▶ [EXERCISE REQUIREMENTS]:
Say how many lines of the entries below include "pllNext", giving nothing but that number.

··· DATA SECTION

-- ==== Sys2Proof/Machine/CarrierRecovery.lean ====
section
/-! DEFINITION. Unit 3, CarrierRecovery (43_pll.md): PLLRST, PLLADV, PLLRUN over the PLL group. -/

namespace Sys2Proof

section
variable (M : Numerics)

/-- `Kp = 2π·loop_bandwidth` (43_pll.md R141), multiplied from left to right (log 26). -/
def gainKp (loopBandwidth : RealExpr) : RealExpr := M.mul M.twoPi loopBandwidth

/-- `Ki = Kp²/4` (43_pll.md R141). -/
def gainKi (loopBandwidth : RealExpr) : RealExpr :=
  M.div (M.mul (gainKp M loopBandwidth) (gainKp M loopBandwidth)) (M.const 4)

/-- `x · exp(−j·phase)`, the oscillator and mixer (43_pll.md R140, R143). -/
def derotate (x : Cplx) (phase : RealExpr) : Cplx := M.cmul x (M.expj (M.neg phase))

end

namespace Machine

section
variable (M : Numerics)

/-- `phase_error`, measured with the old phase (43_pll.md R143). -/
def phaseError (x : Cplx) (p : Pll) : RealExpr := M.angle (derotate M x p.phase)

/-- The registers after one sample, the assignments in the source's order (43_pll.md R143). -/
def pllNext (x : Cplx) (fs loopBandwidth : RealExpr) (p : Pll) : Pll :=
  let e := phaseError M x p
  let integ := M.add p.integ (M.mul (gainKi M loopBandwidth) e)
  let freq := M.add integ (M.mul (gainKp M loopBandwidth) e)
  ⟨M.add p.phase (M.div freq fs), integ, freq⟩

/-- The output sample, turned back by the phase after this sample's update (43_pll.md R143). -/
def pllOutput (x : Cplx) (fs loopBandwidth : RealExpr) (p : Pll) : Cplx :=
  derotate M x (pllNext M x fs loopBandwidth p).phase

/-- The loop over a stream, strictly ascending: the outputs and the registers left (43_pll.md R145). -/
def pllLoop (fs loopBandwidth : RealExpr) : List Cplx → Pll → List Cplx × Pll
  | [], p => ([], p)
  | x :: xs, p =>
    let r := pllLoop fs loopBandwidth xs (pllNext M x fs loopBandwidth p)
    (pllOutput M x fs loopBandwidth p :: r.1, r.2)

end

/-- PLLRUN (43_pll.md R145): the loop is not reset, the result's kind is CPLX. -/
def execPllrun (signal : Stream) (fs loopBandwidth : RealExpr) (s : State) : StepResult :=
  accept s (.pllrun signal fs loopBandwidth) <|
  if s.arith.isPos fs = false then .refused .sampleRateDomain
  else
    let r := pllLoop s.arith fs loopBandwidth signal.samples s.pll
    respond (s.withPll r.2) [.stream (.make .cplx r.1), .scalar r.2.freq]

/-- PLLADV (43_pll.md R144). -/
def execPlladv (sample : Cplx) (fs loopBandwidth : RealExpr) (s : State) : StepResult :=
  accept s (.plladv sample fs loopBandwidth) <|
  if s.arith.isPos fs = false then .refused .sampleRateDomain
  else
    let p := pllNext s.arith sample fs loopBandwidth s.pll
    respond (s.withPll p) [.sample (pllOutput s.arith sample fs loopBandwidth s.pll), .scalar p.freq]

/-- PLLRST (43_pll.md R142). -/
def execPllrst (s : State) : StepResult :=
  accept s .pllrst <| respond (s.withPll ⟨.zero, .zero, .zero⟩) []

end Machine

end Sys2Proof
end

······

▶ [PROBLEM SOLUTION]:
4